The accumulation of AGEs (advanced glycation end products) in diabetes mellitus has been implicated in the biochemical dysfunction associated with the chronic development of microvascular complications of diabetes--nephropathy, retinopathy and peripheral neuropathy. We investigated the concentrations of fructosyl-lysine and AGE residues in protein extracts of renal glomeruli, retina, peripheral nerve and plasma protein of streptozotocin-induced diabetic rats and normal healthy controls. Glycation adducts were determined by LC with tandem MS detection. In diabetic rats, the fructosyl-lysine concentration was increased markedly in glomeruli, retina, sciatic nerve and plasma protein. The concentrations of N (epsilon)-carboxymethyl-lysine and N (epsilon)-carboxyethyl-lysine were increased in glomeruli, sciatic nerve and plasma protein, and N(epsilon)-carboxymethyl-lysine also in the retina. Hydroimidazolone AGEs derived from glyoxal, methylglyoxal and 3-deoxylglucosone were major AGEs quantitatively. They were increased in the retina, nerve, glomeruli and plasma protein. AGE accumulation in renal glomeruli, retina, peripheral nerve and plasma proteins is consistent with a role for AGEs in the development of nephropathy, retinopathy and peripheral neuropathy in diabetes. High-dose therapy with thiamine and Benfotiamine suppressed the accumulation of AGEs, and is a novel approach to preventing the development of diabetic complications.
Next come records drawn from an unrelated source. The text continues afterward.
-- ==== Sys2Proof/Proofs/CaptureTimers.lean ====
section
/-! Captures that begin, are refused at once or run out of time (R47, R48, R52, R56, R57). -/

namespace Sys2Proof.Machine

/-! ### What refuses a capture (R47) -/

theorem State.notForTrade_iff {s : State} :
    s.notForTrade = true ↔ s.staged ≠ none ∨ s.cal.lockout ≠ none ∨ s.cal.notVerified = true := by
  simp [State.notForTrade, State.accessOpen, State.locked, Option.isSome_iff_ne_none, or_assoc]

theorem State.weighingInProgress_iff {s : State} :
    s.weighingInProgress = true ↔ ∃ v, s.visitInUse = some v ∧ v.inProgress = true := by
  simp [State.weighingInProgress, Option.any_eq_true]

/-- R47: the five conditions in order. -/
theorem State.captureRefusal_eq (s : State) :
    s.captureRefusal =
      (if s.bridge.state ≠ .occupied ∨ ¬(∃ v, s.visitInUse = some v ∧ v.inProgress = true) then some .noVehicle
       else if s.held = true then some .held
       else if s.weigh.zeroUnset = true then some .zeroUnset
       else if s.capture.waiting ≠ none then some .capturePending
       else if s.staged ≠ none ∨ s.cal.lockout ≠ none ∨ s.cal.notVerified = true then some .notForTrade
       else none) := by
  have hvehicle : (decide (s.bridge.state ≠ .occupied) || !s.weighingInProgress) = true ↔
      s.bridge.state ≠ .occupied ∨ ¬(∃ v, s.visitInUse = some v ∧ v.inProgress = true) := by
    rw [← State.weighingInProgress_iff]
    simp
  simp only [State.captureRefusal, refusal_cons, refusal_nil, hvehicle, State.notForTrade_iff,
    Option.isSome_iff_ne_none]

theorem State.captureRefusal_hunt (s : State) (p : Port) : (s.hunt p).captureRefusal = s.captureRefusal := by
  cases p <;> rfl

/-! ### Captures begun and refused at once -/

/-- R48: a capture that begins for the visit in use. -/
theorem State.beginCapture_of_visit {s : State} {v : Visit} (o : Origin) (hv : s.visitInUse = some v) :
    s.beginCapture o =
      { s with capture.waiting := some { origin := o, ident := v.ident
                                         secondsLeft := s.site.settings.captureTimeout, restart := none } } := by
  simp [State.beginCapture, hv]

/-- R47: Request Capture refused: its reply carries the code. -/
theorem exec_requestCapture_refused {s : State} {p : Port} {tag : Octet} {payload : List Octet} {code : Status}
    (h : s.ready p 15 payload = true) (hr : s.captureRefusal = some code) :
    exec (.requestCapture p tag payload) s =
      .next ((s.refuseAtOnce (.request p tag) code).answered p 15 tag code .empty) := by
  obtain ⟨-, hout, -, -⟩ := s.calm_iff.1 ((s.ready_iff _ _ _).1 h).2
  have htaken : requestCapture p tag (s.hunt p) =
      .ok ((s.refuseAtOnce (.request p tag) code).hunt p, code, .empty) := by
    simp only [requestCapture, State.captureRefusal_hunt, hr] <;> cases p <;> rfl
  have hexec := request_aside (tag := tag) (u := s.refuseAtOnce (.request p tag) code) h rfl htaken
  rwa [State.flush_of_empty (s.refuseAtOnce _ _) hout] at hexec

/-- R47, R48: Request Capture accepted. -/
theorem exec_requestCapture_accepted {s : State} {p : Port} {tag : Octet} {payload : List Octet}
    (h : s.ready p 15 payload = true) (hr : s.captureRefusal = none) :
    exec (.requestCapture p tag payload) s =
      .next ((s.beginCapture (.request p tag)).answered p 15 tag .accepted .empty) := by
  obtain ⟨-, hout, -, -⟩ := s.calm_iff.1 ((s.ready_iff _ _ _).1 h).2
  have htaken : requestCapture p tag (s.hunt p) =
      .ok ((s.beginCapture (.request p tag)).hunt p, .accepted, .empty) := by
    simp only [requestCapture, State.captureRefusal_hunt, hr] <;> cases p <;> rfl
  have hexec := request_aside (tag := tag) (u := s.beginCapture (.request p tag)) h rfl htaken
  rwa [State.flush_of_empty (s.beginCapture _) hout] at hexec

/-! ### The timers (R52, R56) -/

/-- The state that a capture's end leaves. -/
theorem State.endCapture_eq (s : State) (c : Capture) (outcome : Status) (round : Option Nat)
    (accepted : Option AcceptedCapture) :
    s.endCapture c outcome round accepted =
      ({ s with capture := { s.capture with
          waiting := none
          lastOutcome := some { origin := c.origin, ident := some c.ident, outcome := outcome, round := round }
          arm := false } } : State).post c.origin.port (.captureOutcome c.origin c.ident outcome accepted) := rfl

theorem exec_captureTimeout {s u : State} (hs : s.calm = true) (hu : s.refuseWaiting .captureTimeout none = u)
    (haside : u = { s with weigh := u.weigh, capture := u.capture, outbox := u.outbox }) :
    exec .captureTimeout s = .next u.flush :=
  act_aside (f := fun s => s.refuseWaiting .captureTimeout none) hs hu haside

theorem exec_quietTimerExpiry {s u : State} (hs : s.calm = true) (hu : s.quietExpires = u)
    (haside : u = { s with weigh := u.weigh, capture := u.capture, outbox := u.outbox }) :
    exec .quietTimerExpiry s = .next u.flush := act_aside (f := State.quietExpires) hs hu haside

/-- R56: where auto-capture is off, the arm clear or a capture waiting the quiet timer stops and nothing is attempted. -/
theorem State.quietExpires_idle {s : State} (hq : s.capture.quietTimer = true)
    (h : s.site.settings.autoCapture = false ∨ s.capture.arm = false ∨ s.capture.waiting ≠ none) :
    s.quietExpires = { s with capture.quietTimer := false } := by
  rcases h with h | h | h
  · simp [State.quietExpires, hq, h]
  · simp [State.quietExpires, hq, h]
  · simp [State.quietExpires, hq, Option.isSome_iff_ne_none.2 h]

/-- R56: else an AUTO capture is attempted. -/
theorem State.quietExpires_attempts {s : State} (hq : s.capture.quietTimer = true)
    (hauto : s.site.settings.autoCapture = true) (harm : s.capture.arm = true) (hw : s.capture.waiting = none) :
    s.quietExpires = State.attemptAuto { s with capture.quietTimer := false } := by
  simp [State.quietExpires, hq, hauto, harm, hw]

/-- Settles O30: each command changes the capture alone, so nothing follows it but its notice. -/
theorem capturesBeginAndTimeOut : Obligations.CapturesBeginAndTimeOut := by
  refine ⟨fun p => by cases p <;> decide, fun s => ⟨fun p tag payload h => ⟨fun code hr => ?_, fun v hr hv => ?_⟩,
    s.captureRefusal_eq, fun hs => ?_⟩⟩
  · exact exec_requestCapture_refused h hr
  · rw [← State.beginCapture_of_visit _ hv]
    exact exec_requestCapture_accepted h hr
  obtain ⟨-, hout, -, -⟩ := s.calm_iff.1 hs
  have hquiet : s.flush = s := State.flush_of_empty s hout
  refine ⟨fun hw => ?_, fun c hw => ?_, fun hq => ?_, fun hq h => ?_, fun hq hauto harm hw =>
    ⟨fun v hr hv => ?_, fun code g hr hg => ?_⟩⟩
  · rw [exec_captureTimeout hs (State.refuseWaiting_none _ _ hw) rfl, hquiet]
  · have hended : s.refuseWaiting .captureTimeout none = s.endCapture c .captureTimeout none none := by
      simp [State.refuseWaiting, hw]
    exact exec_captureTimeout hs hended rfl
  · rw [exec_quietTimerExpiry hs (by simp [State.quietExpires, hq] : s.quietExpires = s) rfl, hquiet]
  · rw [exec_quietTimerExpiry hs (State.quietExpires_idle hq h) rfl]
    exact congrArg _ (State.flush_of_empty _ hout)
  · have hbegun : s.quietExpires = State.beginCapture { s with capture.quietTimer := false } .auto := by
      rw [State.quietExpires_attempts hq hauto harm hw]
      have hr' : State.captureRefusal { s with capture.quietTimer := false } = none := hr
      simp only [State.attemptAuto, hr']
    rw [exec_quietTimerExpiry hs (hbegun.trans (State.beginCapture_of_visit _ (by exact hv))) rfl]
    exact congrArg _ (State.flush_of_empty _ hout)
  · have hrefused : s.quietExpires =
        (State.refuseAtOnce { s with capture.quietTimer := false } .auto code).post .lane
          (.captureOutcome .auto g.ident code none) := by
      rw [State.quietExpires_attempts hq hauto harm hw]
      have hr' : State.captureRefusal { s with capture.quietTimer := false } = some code := hr
      simp [State.attemptAuto, hr', hg]
    rw [exec_quietTimerExpiry hs hrefused rfl]
    simp [State.told, State.postAll, State.refuseAtOnce, hg]

end Sys2Proof.Machine
end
High-dose thiamine therapy counters dyslipidaemia in streptozotocin-induced diabetic rats.

AIMS/HYPOTHESIS: Cardiovascular disease in diabetes is linked to increased risk of atherosclerosis, increased levels of triglyceride-rich lipoproteins and enhanced hepatic lipogenesis. The hepatic hexosamine pathway has been implicated in signalling for de novo lipogenesis by the liver. In this study, we assessed if decrease of flux through the hexosamine pathway induced by high-dose thiamine therapy counters diabetic dyslipidaemia. METHODS: The model of diabetes used was the streptozotocin-induced diabetic rat with maintenance insulin therapy. Normal control and diabetic rats were studied for 24 weeks with and without oral high-dose therapy (7 and 70 mg/kg) with thiamine and benfotiamine. Plasma total cholesterol, HDL cholesterol and triglycerides were determined at 6-week intervals and hepatic metabolites and transketolase activity after death of the rats at 24 weeks. RESULTS: We found that thiamine therapy (70 mg/kg) prevented diabetes-induced increases in plasma cholesterol and triglycerides in diabetic rats but did not reverse the diabetes-induced decrease of HDL. This was achieved by prevention of thiamine depletion and decreased transketolase activity in the liver of diabetic rats. There was a concomitant decrease in hepatic UDP-N-acetylglucosamine and fatty acid synthase activity. Thiamine also normalised food intake of diabetic rats. A lower dose of thiamine (7 mg/kg) and the thiamine monophosphate prodrug benfotiamine (7 and 70 mg/kg) were ineffective. CONCLUSIONS/INTERPRETATION: High-dose thiamine therapy prevented diabetic dyslipidaemia in experimental diabetes probably by suppression of food intake and hexosamine pathway signalling but other factors may also be involved. Benfotiamine was ineffective.